Minister of State for Energy Security and Net Zero, Graham
Stuart, said:
‘The UK has cut its emissions more than any other major
economy in the world. More and more businesses are recognising the
business benefits of reaching net zero and we’re determined to
empower them to do so.
‘The new UK Business Climate Hub is a one-stop-shop for
businesses to find practical advice to reduce their carbon
footprint and save on their energy bills.
‘Whether it’s fitting a low-carbon heat pump,
generating energy with solar panels, or reducing the emissions from
shipping goods, the new support will ensure businesses can drive
towards net zero.’
Internet link: Business
Climate Hub
Latest guidance for employers
HMRC has published the latest issue of the Employer Bulletin.

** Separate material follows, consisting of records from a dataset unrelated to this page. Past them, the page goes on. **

-- ==== Sys2Proof/Machine/Array.lean ====
section
/-!
DEFINITION. The array: Matrix Engine commands with what their accumulator reads may find (R488, R489, R503), and the
spindle's own steps: digits, chucks, rescales and drains (R70 to R91, R95, R98, R105, R107, R122, R123, R206, R218, R234 to
R238, R255, R272, R493 to R495).
-/

namespace Sys2Proof.Machine

/-! ### Uncorrectable accumulator entries (R489, R503) -/

/-- One hour of TIMESTAMP. -/
def hour : Nat := 360000000000

/-- Whether a moment lies within the last hour. -/
def withinHour (s : State) (t : Option (BitVec 64)) : Bool :=
  match t with
  | some t => decide ((s.glob.timestamp - t).toNat ≤ hour)
  | none => false

/-- Note a spindle's residue failure; the second within one hour fences it (R503). -/
def noteResidue (s : State) (i : Nat) : State :=
  let sp := getSpindle s i
  if withinHour s sp.firstResidue then fenceSpindle s i true
  else setSpindle s i { sp with firstResidue := some s.glob.timestamp }

/-- Note a spindle's uncorrectable accumulator error, likewise. -/
def noteAccErr (s : State) (i : Nat) : State :=
  let sp := getSpindle s i
  if withinHour s sp.firstAccErr then fenceSpindle s i true
  else setSpindle s i { sp with firstAccErr := some s.glob.timestamp }

/-- The tiles of open sets that a Matrix Engine command reads, each with the offset of the slot it reads beside the tile's
own. -/
def tilesRead (s : State) (o : Op) : List (Held × Nat) :=
  match opCode o with
  | 0x10 | 0x11 | 0x12 => if fContinue o then (resolveTiles o (slivers s o (planOf s o)) (heldTiles s o)).map fun h => (h, 0) else []
  | 0x14 => (roughTiles s o).flatMap fun h => [(h, 0), (h, 2)]
  | 0x15 => ((heldTiles s o).filter fun h => bit (fSlots o) h.tile.slot).map fun h => (h, 0)
  | 0x17 => (drainTiles o (heldTiles s o)).map fun h => (h, 0)
  | _ => []

/-- The 64-bit word of a slot that an entry lies in (R107, R488). -/
def wordOf (f : AccFmt) (e : Nat) : Nat := match f with | .a16 _ => e / 4 | _ => e

/-- The words of a tile that a command reads: those of its outputs, and all of them for `MM.ACC_READ`. -/
def wordsRead (s : State) (o : Op) (h : Held) (off : Nat) : List Nat :=
  if opCode o = 0x15 then List.range (if tileRows (accFmt o) = 1 then 64 else 256)
  else
    let p := if opCode o = 0x17 then drainPlan o else planOf s o
    let f := if off = 0 then accFmt o else .c64
    ((tileOutputs o p h.tile).map fun y => wordOf f y.1).eraseDups

/-- The wrong bits of an accumulator word: `key` is 256 × slot + word. -/
def accWrong (s : State) (i key : Nat) : List Nat :=
  (s.mems.upsets.filterMap fun x => match x with | .acc j k e b => if j = i ∧ 256 * k + e = key then some b else none | _ => none).dedup

/-- The accumulator words with an error that a command meets, in the order it reads them. -/
def accMet (s : State) (o : Op) : List (Nat × Nat) :=
  if s.mems.upsets.isEmpty then []
  else (tilesRead s o).flatMap fun h =>
    let k := 256 * (4 * h.1.set + h.1.tile.slot + h.2)
    ((wordsRead s o h.1 h.2).map (k + ·)).filterMap fun w => if (accWrong s h.1.spindle w).isEmpty then none else some (h.1.spindle, w)

/-- Drop the accumulator upsets of a spindle that `p` picks by slot: what was wrong there is overwritten. -/
def dropAcc (s : State) (i : Nat) (p : Nat → Bool) : State :=
  setUpsets s (s.mems.upsets.filter fun x => match x with | .acc j k _ _ => !(j == i && p k) | _ => true)

/-- Read accumulator words: one wrong bit is corrected and counted, more fail the read, with the spindle and the word (R484,
R488, R489). -/
def guardAcc (s : State) : List (Nat × Nat) → State × BitVec 8 × Option (Nat × Nat)
  | [] => (s, 0#8, none)
  | x :: r =>
    match accWrong s x.1 x.2 with
    | [] => guardAcc s r
    | [_] =>
      let t := countCorr s false (latheBase (x.1 / 64)) 2
      let y := guardAcc (setUpsets t (t.mems.upsets.filter fun u =>
        match u with | .acc j k e _ => !(j == x.1 && 256 * k + e == x.2) | _ => true)) r
      (y.1, y.2.1 ||| fCorrected, y.2.2)
    | _ => (countUncorr s false, 0#8, some x)

/-- End a command on an uncorrectable accumulator entry: the reply and the log name it (R489; of an A16 word the first entry),
the open set that it lies in is discarded (R120), and the spindle's failure is noted (R503). -/
def accEnd (s : State) (o : Op) (flags : BitVec 8) (i key : Nat) : State :=
  let e := if tileRows (accFmt o) = 1 && !(opCode o == 0x13 || opCode o == 0x14) then 4 * (key % 256) else key % 256
  let t := endFail s o flags { failAt cEcc (latheBase (i / 64)) with detail := key / 256 % 8 + e % 256 * 8 }
  noteAccErr (if (getSpindle t i).opened.any fun w => w.set == setOfSlot (key / 256) then loseSpindle t i else t) i

/-- The sets that a spindle begins when it begins `n` (R122). -/
def setsBegun (sp : Spindle) (n : Nat) : List Nat :=
  match sp.opened with
  | some w => if n = 0 then [] else [1 - w.set]
  | none => [b2n sp.next1, 1 - b2n sp.next1].take n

The August issue has information on various topics, including:
- tax relief on employee contributions to registered pension
schemes - ceasing your PAYE scheme
- the National Minimum Wage
- helping customers steer clear of tax avoidance schemes
- Income Tax Self Assessment – preparing for the new tax
year basis - helping your new employees get paid correctly
- tackling non-compliance in the umbrella company market.
Please contact us for help with tax matters.
Internet link: Employer Bulletin
Advisory fuel rates for company cars
New company car advisory fuel rates have been published and took
effect from 1 September 2023.
The guidance states: ‘you can use the previous rates for
up to one month from the date the new rates apply’. The
rates only apply to employees using a company car.
The advisory fuel rates for journeys undertaken on or after 1
September 2023 are:
Engine size | Petrol |
1400cc or less | 13p |
1401cc – 2000cc | 16p |
Over 2000cc | 25p |
Engine size | LPG |
1400cc or less | 10p |
1401cc – 2000cc | 12p |
Over 2000cc | 19p |
Engine size | Diesel |
1600cc or less | 12p |
1601cc – 2000cc | 14p |
Over 2000cc | 19p |
HMRC guidance states that the rates
only apply when you either:
- reimburse employees for business travel in their company
cars - require employees to repay the cost of fuel used for private
travel.
You must not use these rates in any other circumstances.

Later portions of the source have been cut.